Data Loss Protection

  • Migrations marked with DataLoss: true require explicit user consent
  • Automatic backups created before destructive operations
  • Warning messages displayed during upgrade process
  • Rollback SQL provided where possible

Example Migration Sequence

var migrations = []Migration{
    {
        Version:     1,
        Description: "Initial schema with aircraft history",
        Up:          createInitialSchema,
        DataLoss:    false,
    },
    {
        Version:     2,
        Description: "Add OpenFlights airline and airport data",
        Up:          addAviationTables,
        DataLoss:    false,
    },
    {
        Version:     3,
        Description: "Add callsign lookup cache",
        Up:          addCallsignCache,
        DataLoss:    false,
    },
}

Data Sources and Loading

SkyView supports multiple aviation data sources with automatic conflict resolution and license compliance.

Supported Data Sources

OpenFlights Airlines Database

  • Source: https://openflights.org/data.html
  • License: Open Database License (ODbL) 1.0
  • Content: Global airline data with ICAO/IATA codes, callsigns, and country information
  • Records: ~6,162 airlines
  • Update Method: Runtime download (no license confirmation required)

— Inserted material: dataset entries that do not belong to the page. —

theorem attnEnd_keeps (pool : Nat) (rec : Nat) (status : Status) (s : State) (hK0 : Keeps q n b k s) (k_mem : k.mem = none := by assumption) (k_sched : k.sched = none := by assumption) (k_cache : k.cache = none := by assumption) :
    Keeps q n b k (attnEnd pool rec status s) := by
  unfold attnEnd
  try dsimp only
  repeat' (with_reducible first | assumption | apply attnPump_keeps | apply cacheMod_keeps | apply unsuspend_keeps | apply complete_keeps)

theorem attnRunMod_keeps (rec : Nat) (f : AttnRun → AttnRun) (s : State) (hK0 : Keeps q n b k s) (k_cache : k.cache = none := by assumption) :
    Keeps q n b k (attnRunMod rec f s) := by
  unfold attnRunMod
  try dsimp only
  repeat' (with_reducible first | assumption | apply cacheMod_keeps)

theorem readQuery_keeps (rec : Nat) (fetched : Option (List Sys2Proof.Byte)) (s : State) (hK0 : Keeps q n b k s) (k_cache : k.cache = none := by assumption) :
    Keeps q n b k (readQuery rec fetched s) := by
  unfold readQuery
  try dsimp only
  repeat' (first
    | (with_reducible first
        | assumption | apply attnRunMod_keeps | apply attnAbsent_keeps | apply readAny_keeps | apply wakeDva_keeps | apply Keeps.foldl
        | apply Keeps.foldl_fst | apply Keeps.foldl_snd | apply Keeps.ite | refine Keeps.snd_elim ?_ (by with_reducible assumption)
        | intro _)
    | dsimp only | (fail_if_no_progress refine Keeps.mk rfl ?_) | split)

theorem attnGoOn_keeps (rec : Nat) (flits : Bool) (s : State) (hK0 : Keeps q n b k s) (k_mem : k.mem = none := by assumption) (k_sched : k.sched = none := by assumption) (k_cache : k.cache = none := by assumption) :
    Keeps q n b k (attnGoOn rec flits s) := by
  unfold attnGoOn
  try dsimp only
  repeat' (first
    | (with_reducible first
        | assumption | apply readQuery_keeps | apply attnPump_keeps | apply Keeps.foldl | apply Keeps.foldl_fst | apply Keeps.foldl_snd
        | apply Keeps.ite | intro _)
    | dsimp only | (fail_if_no_progress refine Keeps.mk rfl ?_) | split)

theorem attnResume_keeps (pool : Nat) (rec : Nat) (s : State) (hK0 : Keeps q n b k s) (k_mem : k.mem = none := by assumption) (k_sched : k.sched = none := by assumption) (k_cache : k.cache = none := by assumption) :
    Keeps q n b k (attnResume pool rec s) := by
  unfold attnResume
  try dsimp only
  repeat' (with_reducible first | assumption | apply attnGoOn_keeps | apply unsuspend_keeps)

theorem beginAttn_keeps (rec : Nat) (w : Work) (fetched : List Sys2Proof.Byte) (s0 : State) (hK0 : Keeps q n b k s0) (k_mem : k.mem = none := by assumption) (k_sched : k.sched = none := by assumption) (k_cache : k.cache = none := by assumption) (k_ramp : k.ramp = none := by assumption) :
    Keeps q n b k (beginAttn rec w fetched s0) := by
  unfold beginAttn
  try dsimp only
  repeat' (first
    | (with_reducible first
        | assumption | apply readQuery_keeps | apply attnPump_keeps | apply cacheMod_keeps | apply startHold_keeps | apply complete_keeps
        | apply workMod_keeps | apply Keeps.foldl | apply Keeps.foldl_fst | apply Keeps.foldl_snd | apply Keeps.ite | intro _)
    | dsimp only | (fail_if_no_progress refine Keeps.mk rfl ?_) | split)

theorem partPorts_keeps (a b0 : Nat) (s : State) (hK0 : Keeps q n b k s) : Keeps q n b k (partPorts a b0 s) :=
  fabMod_keeps _ _ hK0

theorem doPartner_keeps (c : Cmd) (s : State) (hK0 : Keeps q n b k s) :
    KeepsC q n b k (doPartner c s) := by
  unfold doPartner
  try dsimp only
  repeat' (first
    | (with_reducible first
        | assumption | apply needParam_keeps | apply cmdOk_keeps | apply cmdFail_keeps | apply portMod_keeps | apply partPorts_keeps
        | apply KeepsC.done | apply KeepsC.deferred | apply KeepsC.later | apply KeepsC.ite | apply Keeps.foldl | apply Keeps.foldl_fst
        | apply Keeps.foldl_snd | apply Keeps.ite | intro _)
    | dsimp only | (fail_if_no_progress refine Keeps.mk rfl ?_) | split)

OpenFlights Airports Database

  • Source: https://openflights.org/data.html
  • License: Open Database License (ODbL) 1.0
  • Content: Global airport data with coordinates, codes, and metadata
  • Records: ~7,698 airports
  • Update Method: Runtime download

OurAirports Database

  • Source: https://ourairports.com/data/
  • License: Creative Commons Zero (CC0) 1.0
  • Content: Comprehensive airport database with detailed metadata
  • Records: ~83,557 airports
  • Update Method: Runtime download

Data Loading System

Intelligent Conflict Resolution

The data loading system uses INSERT OR REPLACE upserts to handle overlapping data:

INSERT OR REPLACE INTO airlines (id, name, alias, iata_code, icao_code, callsign, country, active, data_source)
VALUES (?, ?, ?, ?, ?, ?, ?, ?, ?)

This ensures that:

  • Duplicate records are automatically updated rather than causing errors
  • Later data sources can override earlier ones
  • Database integrity is maintained during bulk loads

Loading Process

  1. Source Validation: Verify data source accessibility and format
  2. Incremental Processing: Process data in chunks to manage memory
  3. Error Handling: Log and continue on individual record errors
  4. Statistics Reporting: Track records processed, added, and errors
  5. Source Tracking: Record metadata about each loaded source

Performance Characteristics

  • OpenFlights Airlines: ~6,162 records in ~363ms
  • OpenFlights Airports: ~7,698 records in ~200ms
  • OurAirports: ~83,557 records in ~980ms
  • Error Rate: <0.1% under normal conditions

Configuration Integration

Database Configuration

{
  "database": {
    "path": "/var/lib/skyview-adsb/skyview.db",
    "max_history_days": 7,
    "backup_on_upgrade": true,
    "vacuum_interval": "24h",
    "page_size": 4096
  },
  "callsign": {
    "enabled": true,
    "cache_hours": 24,
    "external_apis": true,
    "privacy_mode": false
  }
}

Configuration Fields

database

  • path: Database file location (empty = auto-resolve)
  • max_history_days: Retention policy for aircraft history (0 = unlimited)
  • backup_on_upgrade: Create backup before schema migrations

callsign

  • enabled: Enable callsign enhancement features
  • cache_hours: TTL for cached external API results
  • privacy_mode: Disable all external data requests
  • sources: Independent control for each data source

Enhanced Configuration Example

{
  "callsign": {
    "enabled": true,
    "cache_hours": 24,
    "privacy_mode": false,
    "sources": {
      "openflights_embedded": {
        "enabled": true,
        "priority": 1,
        "license": "AGPL-3.0"
      },
      "faa_registry": {
        "enabled": false,
        "priority": 2,
        "update_frequency": "weekly",
        "license": "public_domain"
      },
      "opensky_api": {
        "enabled": false,
        "priority": 3,
        "timeout_seconds": 5,
        "max_retries": 2,
        "requires_consent": true,
        "license_warning": "Commercial use requires OpenSky Network consent",
        "user_accepts_terms": false
      },
      "custom_database": {
        "enabled": false,
        "priority": 4,
        "path": "",
        "license": "user_verified"
      }
    },
    "fallback_chain": ["openflights_embedded", "faa_registry", "opensky_api", "custom_database"]
  }
}

Individual Source Configuration Options

  • enabled: Enable/disable this specific source
  • priority: Processing order (lower numbers = higher priority)
  • license: License type for compliance tracking
  • requires_consent: Whether source requires explicit user consent
  • user_accepts_terms: User acknowledgment of licensing terms
  • timeout_seconds: Per-source timeout configuration
  • max_retries: Per-source retry limits
  • update_frequency: For downloadable sources (daily/weekly/monthly)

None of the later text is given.